Task directions =
Among the lines listed below, count those that include the string "excludeLane", and state only the count.

** Opening Input data block **

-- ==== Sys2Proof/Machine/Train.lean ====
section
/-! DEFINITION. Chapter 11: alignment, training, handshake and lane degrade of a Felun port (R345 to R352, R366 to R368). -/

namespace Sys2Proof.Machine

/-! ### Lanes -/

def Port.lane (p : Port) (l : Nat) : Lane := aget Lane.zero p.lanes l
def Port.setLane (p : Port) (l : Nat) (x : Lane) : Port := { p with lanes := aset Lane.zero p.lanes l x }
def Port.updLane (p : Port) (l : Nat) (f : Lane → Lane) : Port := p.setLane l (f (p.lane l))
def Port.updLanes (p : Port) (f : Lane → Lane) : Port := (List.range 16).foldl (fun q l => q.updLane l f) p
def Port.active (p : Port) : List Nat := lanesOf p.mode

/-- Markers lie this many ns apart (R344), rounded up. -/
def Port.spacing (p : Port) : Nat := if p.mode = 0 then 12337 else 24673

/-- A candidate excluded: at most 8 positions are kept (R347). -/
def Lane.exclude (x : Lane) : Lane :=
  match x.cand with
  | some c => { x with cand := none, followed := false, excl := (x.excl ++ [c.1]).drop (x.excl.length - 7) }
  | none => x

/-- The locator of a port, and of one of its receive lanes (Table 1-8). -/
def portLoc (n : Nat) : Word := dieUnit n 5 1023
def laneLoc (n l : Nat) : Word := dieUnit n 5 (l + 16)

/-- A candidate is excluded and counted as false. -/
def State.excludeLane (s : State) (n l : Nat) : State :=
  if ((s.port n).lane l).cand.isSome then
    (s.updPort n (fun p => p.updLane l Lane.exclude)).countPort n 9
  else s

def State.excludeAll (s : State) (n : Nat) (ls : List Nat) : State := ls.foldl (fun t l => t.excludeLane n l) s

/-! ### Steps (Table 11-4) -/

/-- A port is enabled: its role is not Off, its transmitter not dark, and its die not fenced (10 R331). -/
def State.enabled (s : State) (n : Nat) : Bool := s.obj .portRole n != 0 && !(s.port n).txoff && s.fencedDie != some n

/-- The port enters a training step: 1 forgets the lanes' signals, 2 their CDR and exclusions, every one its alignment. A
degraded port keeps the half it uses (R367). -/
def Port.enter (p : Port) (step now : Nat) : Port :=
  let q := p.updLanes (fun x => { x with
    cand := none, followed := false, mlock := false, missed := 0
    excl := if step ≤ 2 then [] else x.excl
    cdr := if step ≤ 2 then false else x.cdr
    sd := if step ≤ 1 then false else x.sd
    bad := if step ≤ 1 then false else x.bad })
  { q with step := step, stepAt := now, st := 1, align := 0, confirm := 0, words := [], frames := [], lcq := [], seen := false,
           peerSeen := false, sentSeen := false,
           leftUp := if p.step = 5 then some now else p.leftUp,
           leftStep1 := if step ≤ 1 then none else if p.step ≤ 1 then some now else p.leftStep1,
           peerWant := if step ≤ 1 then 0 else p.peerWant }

** Closing Input data block **
** Opening Input data block **

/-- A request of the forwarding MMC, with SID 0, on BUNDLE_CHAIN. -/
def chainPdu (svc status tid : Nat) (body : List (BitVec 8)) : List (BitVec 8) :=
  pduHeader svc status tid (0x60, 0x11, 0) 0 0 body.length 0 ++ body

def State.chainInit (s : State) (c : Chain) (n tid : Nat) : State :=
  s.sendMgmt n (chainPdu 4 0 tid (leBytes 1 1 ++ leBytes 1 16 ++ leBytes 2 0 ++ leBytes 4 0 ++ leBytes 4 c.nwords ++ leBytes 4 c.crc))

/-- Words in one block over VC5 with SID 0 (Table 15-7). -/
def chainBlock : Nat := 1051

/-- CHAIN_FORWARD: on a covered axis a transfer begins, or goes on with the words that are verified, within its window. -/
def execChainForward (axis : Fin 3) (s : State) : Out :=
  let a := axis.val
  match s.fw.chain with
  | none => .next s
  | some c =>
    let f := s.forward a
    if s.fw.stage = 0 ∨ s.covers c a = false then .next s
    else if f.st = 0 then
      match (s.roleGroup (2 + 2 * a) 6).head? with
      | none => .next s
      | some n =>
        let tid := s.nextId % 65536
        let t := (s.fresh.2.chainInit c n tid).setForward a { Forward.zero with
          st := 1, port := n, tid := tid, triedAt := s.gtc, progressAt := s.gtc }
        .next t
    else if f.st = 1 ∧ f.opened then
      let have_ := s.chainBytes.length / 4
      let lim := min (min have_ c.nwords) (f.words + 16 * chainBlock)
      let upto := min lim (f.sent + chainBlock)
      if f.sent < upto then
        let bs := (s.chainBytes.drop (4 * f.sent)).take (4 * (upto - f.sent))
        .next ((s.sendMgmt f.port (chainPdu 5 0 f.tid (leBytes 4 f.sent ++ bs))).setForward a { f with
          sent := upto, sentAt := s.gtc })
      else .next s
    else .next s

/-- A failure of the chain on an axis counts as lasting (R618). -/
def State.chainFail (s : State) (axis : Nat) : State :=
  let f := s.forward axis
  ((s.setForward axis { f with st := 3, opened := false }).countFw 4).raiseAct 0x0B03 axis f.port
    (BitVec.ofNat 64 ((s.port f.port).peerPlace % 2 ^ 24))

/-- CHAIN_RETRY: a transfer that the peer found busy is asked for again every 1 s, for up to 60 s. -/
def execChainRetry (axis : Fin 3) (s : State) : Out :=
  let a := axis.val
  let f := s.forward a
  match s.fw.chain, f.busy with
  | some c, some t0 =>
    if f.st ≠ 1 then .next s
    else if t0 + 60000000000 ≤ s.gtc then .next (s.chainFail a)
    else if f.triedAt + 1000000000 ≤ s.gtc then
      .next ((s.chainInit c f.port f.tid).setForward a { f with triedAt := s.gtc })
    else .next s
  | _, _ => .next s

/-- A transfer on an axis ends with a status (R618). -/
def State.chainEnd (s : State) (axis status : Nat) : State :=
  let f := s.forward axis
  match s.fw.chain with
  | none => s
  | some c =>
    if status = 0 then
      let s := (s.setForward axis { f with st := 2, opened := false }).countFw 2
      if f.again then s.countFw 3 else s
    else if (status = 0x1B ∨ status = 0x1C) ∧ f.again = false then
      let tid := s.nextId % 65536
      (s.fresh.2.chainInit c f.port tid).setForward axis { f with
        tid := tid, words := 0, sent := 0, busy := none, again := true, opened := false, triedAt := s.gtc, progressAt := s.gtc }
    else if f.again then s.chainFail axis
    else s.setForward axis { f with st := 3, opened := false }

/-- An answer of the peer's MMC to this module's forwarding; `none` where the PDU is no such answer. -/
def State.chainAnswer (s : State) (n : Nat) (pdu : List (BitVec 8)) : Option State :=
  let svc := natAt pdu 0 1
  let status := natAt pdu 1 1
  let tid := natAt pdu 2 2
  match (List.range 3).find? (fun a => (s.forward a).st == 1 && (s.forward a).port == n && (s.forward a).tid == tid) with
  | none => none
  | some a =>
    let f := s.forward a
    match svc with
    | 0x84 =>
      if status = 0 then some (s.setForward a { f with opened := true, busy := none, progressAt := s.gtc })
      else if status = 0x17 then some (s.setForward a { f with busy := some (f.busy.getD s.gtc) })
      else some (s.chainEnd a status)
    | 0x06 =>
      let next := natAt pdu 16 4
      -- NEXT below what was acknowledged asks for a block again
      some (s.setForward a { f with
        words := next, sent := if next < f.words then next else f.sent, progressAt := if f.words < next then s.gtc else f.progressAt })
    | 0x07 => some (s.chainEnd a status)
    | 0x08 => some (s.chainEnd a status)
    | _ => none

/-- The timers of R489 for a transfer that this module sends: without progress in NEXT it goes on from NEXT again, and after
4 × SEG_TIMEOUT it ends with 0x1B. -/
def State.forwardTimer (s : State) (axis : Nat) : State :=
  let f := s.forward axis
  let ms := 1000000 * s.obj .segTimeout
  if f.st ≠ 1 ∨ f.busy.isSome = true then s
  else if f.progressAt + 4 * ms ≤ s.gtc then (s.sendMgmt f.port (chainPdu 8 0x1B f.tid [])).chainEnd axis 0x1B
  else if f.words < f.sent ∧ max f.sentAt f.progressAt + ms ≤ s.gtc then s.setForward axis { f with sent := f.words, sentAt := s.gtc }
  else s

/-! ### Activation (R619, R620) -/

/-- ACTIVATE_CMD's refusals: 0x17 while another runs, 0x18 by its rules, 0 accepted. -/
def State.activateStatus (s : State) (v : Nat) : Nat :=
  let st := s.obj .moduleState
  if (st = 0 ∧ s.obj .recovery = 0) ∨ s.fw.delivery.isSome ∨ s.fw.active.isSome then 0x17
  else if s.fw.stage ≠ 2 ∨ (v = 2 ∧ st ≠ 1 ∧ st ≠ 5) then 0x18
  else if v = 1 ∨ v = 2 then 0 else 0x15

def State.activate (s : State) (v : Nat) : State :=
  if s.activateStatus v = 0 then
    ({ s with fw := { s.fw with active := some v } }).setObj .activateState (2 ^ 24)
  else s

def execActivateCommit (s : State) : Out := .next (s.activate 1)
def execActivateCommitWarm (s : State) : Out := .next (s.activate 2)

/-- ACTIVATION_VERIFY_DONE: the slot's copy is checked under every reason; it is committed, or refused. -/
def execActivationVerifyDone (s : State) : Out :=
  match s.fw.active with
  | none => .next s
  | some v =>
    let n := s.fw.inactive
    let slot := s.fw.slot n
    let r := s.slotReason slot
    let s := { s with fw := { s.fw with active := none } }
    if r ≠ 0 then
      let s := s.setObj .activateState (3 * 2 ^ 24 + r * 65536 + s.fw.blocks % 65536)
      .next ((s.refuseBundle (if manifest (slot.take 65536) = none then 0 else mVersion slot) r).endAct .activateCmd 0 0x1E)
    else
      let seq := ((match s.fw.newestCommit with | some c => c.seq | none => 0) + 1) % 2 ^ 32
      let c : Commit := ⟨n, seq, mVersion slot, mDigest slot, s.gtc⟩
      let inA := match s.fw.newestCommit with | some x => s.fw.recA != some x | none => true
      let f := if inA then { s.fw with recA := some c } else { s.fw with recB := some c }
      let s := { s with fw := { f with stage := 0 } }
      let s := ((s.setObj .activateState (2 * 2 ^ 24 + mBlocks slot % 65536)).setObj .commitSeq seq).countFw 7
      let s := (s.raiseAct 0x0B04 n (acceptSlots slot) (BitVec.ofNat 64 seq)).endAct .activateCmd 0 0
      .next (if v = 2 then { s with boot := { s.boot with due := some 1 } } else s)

** Closing Input data block **

Result for this task =
2